If you are going to need to check responses from multiple platforms, Perplexity is the one. It offers choice between ChatGPT, Claude, DeepSeek, among others. Perplexity doesn’t work for me because it doesn’t seem to add anything of value to the models (I already have subscriptions to them individually). Gemini is good when I am using Google ecosystem since everything is seamless, but outside of that ecosystem, I switch to ChatGPT. My experience is similar with Copilot: it’s convenient when I am on a Windows laptop with Office 365, but most of the time I am on a MacBook and so I stick to Claude and ChatGPT for general purposes.

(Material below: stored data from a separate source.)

/-- The field rules of an instruction in a stream (R53, steps 4, 6 and 7). An event has no fields to check, and
an unassigned encoding is never well formed. DESIGN CHOICE (assumption 57): `qrv` with d = 63 is ill formed also where nw is 1, by the table
of R118. -/
def Instr.wf (st : Stream) : Instr → Bool
  | .mov16 f => HForm.ok st f
  | .addI3216 f => HForm.ok st f
  | .subI3216 f => HForm.ok st f
  | .mulI3216 f => HForm.ok st f
  | .and16 f => HForm.ok st f
  | .or16 f => HForm.ok st f
  | .xor16 f => HForm.ok st f
  | .shl16 f => HForm.ok st f
  | .shrN3216 f => HForm.ok st f
  | .shrI3216 f => HForm.ok st f
  | .addF3216 _ => onlyVec st
  | .subF3216 _ => onlyVec st
  | .mulF3216 _ => onlyVec st
  | .minF3216 _ => onlyVec st
  | .maxF3216 _ => onlyVec st
  | .addi16 _ d => regOk st d
  | .addI32 f => RForm.ok st f
  | .subI32 f => RForm.ok st f
  | .mulI32 f => RForm.ok st f
  | .mulhiI32 f => RForm.ok st f
  | .mulhiN32 f => RForm.ok st f
  | .madI32 f => RForm.ok st f
  | .minI32 f => RForm.ok st f
  | .maxI32 f => RForm.ok st f
  | .minN32 f => RForm.ok st f
  | .maxN32 f => RForm.ok st f
  | .and f => RForm.ok st f
  | .or f => RForm.ok st f
  | .xor f => RForm.ok st f
  | .andn f => RForm.ok st f
  | .shl f => RForm.ok st f
  | .shrN32 f => RForm.ok st f
  | .shrI32 f => RForm.ok st f
  | .rotl f => RForm.ok st f
  | .add64 f => RForm.ok st f && pairCodeOk st f.a && pairCodeOk st f.b
  | .sub64 f => RForm.ok st f && pairCodeOk st f.a && pairCodeOk st f.b
  | .mad64 f => RForm.ok st f && pairCodeOk st f.a && pairCodeOk st f.b
  | .sel f => RForm.ok st f
  | .cmpI32 f => CmpForm.ok st f && f.c.toNat ≤ 5
  | .cmpN32 f => CmpForm.ok st f && f.c.toNat ≤ 5
  | .mov f => UForm.ok st f
  | .not f => UForm.ok st f
  | .neg f => UForm.ok st f
  | .abs f => UForm.ok st f
  | .popc f => UForm.ok st f
  | .clz f => UForm.ok st f
  | .ctz f => UForm.ok st f
  | .brev f => UForm.ok st f
  | .sextW8 f => UForm.ok st f
  | .sextW16 f => UForm.ok st f
  | .zextW8 f => UForm.ok st f
  | .zextW16 f => UForm.ok st f
  | .pget nw d _ => nwOk st nw && regOk st d
  | .pset a _ => codeOk st a
  | .rdtick _ _ _ => onlyVec st
  | .rdtickHi _ _ _ => onlyVec st
  | .rdid which _ _ _ => onlyVec st && which.toNat ≤ 5
  | .bfeI32 f => RForm.ok st f
  | .bfeN32 f => RForm.ok st f
  | .bfi f => RForm.ok st f
  | .pand f => nwOk st f.w
  | .por f => nwOk st f.w
  | .pxor f => nwOk st f.w
  | .pandn f => nwOk st f.w
  | .pnot f => nwOk st f.w
  | .pmov f => nwOk st f.w
  | .addi _ a d => codeOk st a && regOk st d
  | .andi _ a d => codeOk st a && regOk st d
  | .ldi _ d => regOk st d
  | .ldiHi _ d => regOk st d
  | .addF32 f => onlyVec st && RForm.ok st f
  | .subF32 f => onlyVec st && RForm.ok st f
  | .mulF32 f => onlyVec st && RForm.ok st f
  | .fmaF32 f => onlyVec st && RForm.ok st f
  | .minF32 f => onlyVec st && RForm.ok st f
  | .maxF32 f => onlyVec st && RForm.ok st f
  | .divF32 f => onlyVec st && RForm.ok st f
  | .cmpF32 f => onlyVec st && CmpForm.ok st f
  | .negF32 f => onlyVec st && UForm.ok st f
  | .absF32 f => onlyVec st && UForm.ok st f
  | .rintNeF32 f => onlyVec st && UForm.ok st f
  | .rintZF32 f => onlyVec st && UForm.ok st f
  | .rintUpF32 f => onlyVec st && UForm.ok st f
  | .rintDnF32 f => onlyVec st && UForm.ok st f
  | .rcpF32 f => onlyVec st && UForm.ok st f
  | .rsqrtF32 f => onlyVec st && UForm.ok st f
  | .sqrtF32 f => onlyVec st && UForm.ok st f
  | .exp2F32 f => onlyVec st && UForm.ok st f
  | .log2F32 f => onlyVec st && UForm.ok st f
  | .sinF32 f => onlyVec st && UForm.ok st f
  | .cosF32 f => onlyVec st && UForm.ok st f
  | .sinpiF32 f => onlyVec st && UForm.ok st f
  | .cospiF32 f => onlyVec st && UForm.ok st f
  | .fclassF32 f => onlyVec st && UForm.ok st f
  | .cvtF16F32 f => onlyVec st && codeOk st f.a && f.r.toNat ≤ 4
  | .cvtBf16F32 f => onlyVec st && codeOk st f.a && f.r.toNat ≤ 4
  | .cvtF32F16 f => onlyVec st && codeOk st f.a && f.r.toNat ≤ 4
  | .cvtF32Bf16 f => onlyVec st && codeOk st f.a && f.r.toNat ≤ 4
  | .cvtI32F32 f => onlyVec st && codeOk st f.a && f.r.toNat ≤ 4
  | .cvtN32F32 f => onlyVec st && codeOk st f.a && f.r.toNat ≤ 4
  | .cvtF32I32 f => onlyVec st && codeOk st f.a && f.r.toNat ≤ 4
  | .cvtF32N32 f => onlyVec st && codeOk st f.a && f.r.toNat ≤ 4
  | .cvtI8F32 f => onlyVec st && codeOk st f.a && f.r.toNat ≤ 4
  | .cvtF32I8 f => onlyVec st && codeOk st f.a && f.r.toNat ≤ 4
  | .cvtI8I32 f => onlyVec st && codeOk st f.a && f.r.toNat ≤ 4
  | .cvtBf16F16 f => onlyVec st && codeOk st f.a && f.r.toNat ≤ 4
  | .cvtF16Bf16 f => onlyVec st && codeOk st f.a && f.r.toNat ≤ 4
  | .addH2 f => onlyVec st && RForm.ok st f
  | .mulH2 f => onlyVec st && RForm.ok st f
  | .fmaH2 f => onlyVec st && RForm.ok st f
  | .addBh2 f => onlyVec st && RForm.ok st f
  | .mulBh2 f => onlyVec st && RForm.ok st f
  | .fmaBh2 f => onlyVec st && RForm.ok st f
  | .dot2Bh f => onlyVec st && RForm.ok st f
  | .dot2H f => onlyVec st && RForm.ok st f
  | .scaleF32 f => onlyVec st && RForm.ok st f
  | .sincosF32 f => onlyVec st && UForm.ok st f
  | .dsdecDs8 f => onlyVec st && codeOk st f.a
  | .dsdecDs4 f => onlyVec st && codeOk st f.a
  | .dsencDs8 f => onlyVec st && codeOk st f.a
  | .dsencDs4 f => onlyVec st && codeOk st f.a
  | .lget f => onlyVec st && laneCodeOk f.a && codeOk st f.b
  | .lgetX f => onlyVec st && laneCodeOk f.a && codeOk st f.b
  | .lgetSub f => onlyVec st && laneCodeOk f.a && codeOk st f.b
  | .lgetAdd f => onlyVec st && laneCodeOk f.a && codeOk st f.b
  | .swp f => onlyVec st && laneCodeOk f.a && codeOk st f.b
  | .pollAny _ _ _ _ => onlyVec st
  | .pollAll _ _ _ _ => onlyVec st
  | .pollMask _ _ _ _ => onlyVec st
  | .pollFirst _ _ _ => onlyVec st
  | .pollSame f => onlyVec st && laneCodeOk f.a
  | .pollCount _ _ _ _ => onlyVec st
  | .bcast f => onlyVec st && laneCodeOk f.a && codeOk st f.b
  | .ldW8 f => LdForm.ok st f
  | .ldW16 f => LdForm.ok st f
  | .ldW32 f => LdForm.ok st f
  | .ldW64 f => LdForm.ok st f
  | .ldW128 f => LdForm.ok st f && wideOk st f.d
  | .ldX8 f => LdForm.ok st f
  | .ldX16 f => LdForm.ok st f
  | .stW8 f => StForm.ok st f && codeOk st f.t
  | .stW16 f => StForm.ok st f && codeOk st f.t
  | .stW32 f => StForm.ok st f && codeOk st f.t
  | .stW64 f => StForm.ok st f && dataCodeOk st f.t false
  | .stW128 f => StForm.ok st f && dataCodeOk st f.t true
  | .ldsp a width d => codeOk st a && width.toNat ≤ 2 && regOk st d && (width.toNat != 2 || wideOk st d)
  | .stsp data a width => codeOk st a && width.toNat ≤ 2 && (if width.toNat = 0 then codeOk st data else dataCodeOk st data (width.toNat == 2))
  | .atomW32 f => baseOk st f.n && regOk st f.d && codeOk st f.b && f.o.toNat ≤ 13
  | .atomW64 f => baseOk st f.n && regOk st f.d && codeOk st f.b && pairCodeOk st f.b && f.o.toNat ≤ 11
  | .red f => RedForm.ok st f
  | .fence sc _ => scopeIn sc 1 5
  | .acqSteal sc a _ => scopeIn sc 2 4 && codeOk st a
  | .pgreq k j _ => pairRegOk st k && pairRegOk st (j.setWidth 7)
  | .prefetch lvl k _ => pairRegOk st k && lvl.toNat ≤ 2
  | .wbspan mode k d _ => pairRegOk st k && regOk st d && mode.toNat ≤ 1
  | .invspan k d _ => pairRegOk st k && regOk st d
  | .cp f => f.k.toNat ≤ 1
  | .cpg f => f.k.toNat ≤ 1
  | .cpm _ _ _ => true
  | .qpop _ nw d _ => nwOk st nw && regOk st d
  | .qrel _ _ => true
  | .qstat _ nw d _ => nwOk st nw && regOk st d
  | .cwait f => nwOk st f.w && regOk st f.d
  | .ctest f => nwOk st f.w && regOk st f.d
  | .cclr _ _ => true
  | .fset _ _ _ => onlyVec st
  | .fwait _ _ _ => onlyVec st
  | .qrv _ d _ => onlyVec st && d.toNat ≤ 62
  | .qsv a _ _ => onlyVec st && codeOk st a
  | .bput f => onlyVec st && f.r.toNat ≤ 63 && codeOk st f.k && f.z.toNat ≤ 4
  | .bcount _ nw d _ => nwOk st nw && regOk st d
  | .bshare _ nw d _ => nwOk st nw && regOk st d
  | .biter _ nw d _ => nwOk st nw && cursorOk st (d.setWidth 7)
  | .bnext k nw d _ => nwOk st nw && cursorOk st k && bnextDestOk st k nw d
  | .bdrain k nw d _ => nwOk st nw && pairRegOk st k && regOk st d
  | .bgrow _ d _ => regOk st d
  | .mmx _ => true
  | .mzero _ _ _ => true
  | .mzeroBias _ => true
  | .mld f => f.r.toNat ≤ 2
  | .mst _ => true
  | .mscan _ _ _ => true
  | .bra _ _ => true
  | .call _ _ => true
  | .jmpi k _ => pairRegOk st k
  | .calli k _ => pairRegOk st k
  | .ret _ => true
  | .exit _ => true
  | .yield _ => true
  | .nop _ => true
  | .trap a _ => codeOk st a
  | .brk _ => true
  | .meetPost sc i nw d _ => nwOk st nw && meetOk sc i && regOk st d
  | .meetAwait sc i k _ => meetOk sc i && regOk st k
  | .meetJoin sc i _ => meetOk sc i
  | .waitu f => baseOk st f.n && scopeIn f.s 1 5 && codeOk st f.p
  | .wqenter _ _ => onlyVec st
  | .wqwait _ _ _ _ => onlyVec st
  | .wqleave _ _ => onlyVec st
  | .perform f => onlyVec st && codeOk st f.a
  | .hpush f => onlyVec st && hpushOk (f.e7 ++ f.e)
  | .hpop _ => onlyVec st
  | .resume a _ _ => onlyVec st && codeOk st a
  | .resumeM a _ _ => onlyVec st && codeOk st a
  | .abandon _ _ => onlyVec st
  | .ade _ _ _ mode => mode.toNat ≤ 1
  | .dload _ _ => true
  | .drun _ _ => true
  | .coll f => f.k.toNat ≤ 3 && f.o.toNat ≤ 2 && (f.k.toNat < 2 || f.o == 0)
  | .qsend a _ => onlyCtl st && codeOk st a
  | .qrecv d _ => onlyCtl st && regOk st d
  | .ctFset _ _ => onlyCtl st
  | .fclr _ _ => onlyCtl st
  | .ctFwait _ _ _ => onlyCtl st
  | .gset a _ _ => onlyCtl st && codeOk st a
  | .gclr _ _ => onlyCtl st
  | .grd _ _ => onlyCtl st
  | .launch a d _ => onlyCtl st && regCodeOk a && regOk st d
  | .tdset _ d _ => onlyCtl st && regOk st d
  | .qinit _ d _ => onlyCtl st && regOk st d
  | .meetinit sc i d _ => onlyCtl st && meetOk sc i && regOk st d
  | .ctRdtick d _ => onlyCtl st && regOk st d
  | .ctRdid which d _ => onlyCtl st && which.toNat != 3 && regOk st d
  | .bmake a d _ => onlyCtl st && regCodeOk a && regOk st d
  | .bseal a d _ => onlyCtl st && regCodeOk a && regOk st d
  | .bfree a d _ => onlyCtl st && regCodeOk a && regOk st d
  | .tret k a d _ => onlyCtl st && k.toNat ≤ 2 && codeOk st a && regOk st d
  | .cxsave d _ => onlyCtl st && regOk st d
  | .cxload a d _ => onlyCtl st && codeOk st a && regOk st d
  | .genset d _ => onlyCtl st && regOk st d
  | .xinv a d _ => onlyCtl st && regCodeOk a && regOk st d
  | .rdsr _ d _ => onlyCtl st && regOk st d
  | .wrsr _ a _ _ => onlyCtl st && codeOk st a
  | .tickstop a d _ => onlyCtl st && regCodeOk a && regOk st d
  | .dgrd k a d _ => onlyCtl st && regOk st d && (if k.toNat = 0 then codeOk st a else k.toNat == 1 && a.toNat == 68)
  | .halt _ => onlyCtl st
  | .formWarp _ => true
  | .entryAged _ _ _ => true
  | .storeLeaveQueue _ _ => true
  | .homeWrite _ => true
  | .homeRead _ => true
  | .loadReply _ _ => true
  | .atomicAtHome _ => true
  | .atomicReply _ => true
  | .staleRejectRetry _ => true
  | .heldEntryResend _ _ => true
  | .errorReply _ => true
  | .waitArrive _ => true
  | .fallbackSweep _ _ => true
  | .waitDeadline _ => true
  | .waitCancel _ => true
  | .waitReply _ => true
  | .evictedWake _ => true
  | .stealPromotion _ => true
  | .stealAck _ => true
  | .barrierArrival _ => true
  | .staithePut _ => true
  | .staitheDrain _ => true
  | .staitheSnapshot _ => true
  | .staitheNext _ => true
  | .staitheCount _ => true
  | .staitheGrow _ => true
  | .staitheMake _ => true
  | .staitheSeal _ => true
  | .staitheFree _ => true
  | .lengthsmanEnter _ => true
  | .lengthsmanWait _ => true
  | .lengthsmanLeave _ => true
  | .bagReply _ => true
  | .copyAccept _ => true
  | .copyStart _ => true
  | .copyComplete _ _ => true
  | .guardResolve _ => true
  | .matrixAccept _ => true
  | .reservationAging _ _ => true
  | .groupForm _ _ => true
  | .matrixGrant _ => true
  | .matrixComplete _ _ => true
  | .adeAccept _ => true
  | .adeStart _ => true
  | .adeComplete _ => true
  | .dloadApply _ => true
  | .drunStart _ => true
  | .delfOperation _ => true
  | .drunComplete _ => true
  | .channelSelfRefresh _ => true
  | .collStart _ => true
  | .collComplete _ => true
  | .collWatchdog _ => true
  | .haltStatus _ => true
  | .placeLaunch _ => true
  | .launchComplete _ _ => true
  | .runaway _ _ => true
  | .switchRequest _ => true
  | .evictWorkgroup _ _ => true
  | .logicalCoreSwitch _ => true
  | .ctTakeEvent _ => true
  | .startRequest _ _ => true
  | .removeContext _ _ => true
  | .removalStep _ => true
  | .removalStall _ => true
  | .wayQuarantine _ _ _ => true
  | .warmReset _ => true
  | .resetStep _ => true
  | .switchoutTimeout _ _ => true
  | .packageFatal _ => true
  | .tickstopFire => true
  | .counterUpdate => true
  | .linkRetrain _ => true
  | .linkWatchdog _ => true
  | .peerAccess _ => true
  | .putWindowWrite _ _ _ => true
  | .memoryWindowAccess _ => true
  | .interruptPageStore _ => true
  | .unboundVfRequest _ => true
  | .registerPageWrite _ _ => true
  | .errorInjectRequest _ => true
  | .errorInjectFire _ => true
  | .boot => true
  | .attestation _ => true
  | .createContext _ => true
  | .assignCore _ _ => true
  | .tableWrite _ _ => true
  | .bindVf _ _ => true
  | .debugResume _ => true
  | .powerSample => true
  | .droop _ => true
  | .retainEntry _ => true
  | .stallSample _ => true
  | .unassignedEncoding _ => false
  | .scrub _ _ => true
  | .failedFlit _ => true
  | .writeAcknowledgement _ _ => true
  | .remapWrite _ _ _ => true
  | .sequencerAssign _ _ => true
  | .channelSelfRefreshExit _ => true
  | .powerCapSet _ => true
  | .putSlotBind _ _ _ => true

I do use several other AI platform such as MidJourney, Jasper, Leonardo, Otter, etc but those are not general purpose platforms, so will leave that discussion for a different day. For the time being, if you are trying to figure you which model works for you, I would say sign up for a free basic account for different platforms, use them, evaluate their responses from your own perspective and then pick one or two or more! Also observe how much continuous use you do on a platform and when the free limits run out. Typically, the limits are reset after a few hours. If you can wait and it does not obstruct your work, the free model should suffice and you can upgrade later as and when you require it.
Bonus Tip
Here’s a practical tip: all AI platforms are competing with each other to add features, improve capability etc. So keep checking your platforms every few months (specially after they release a new version/model) since they get better and better.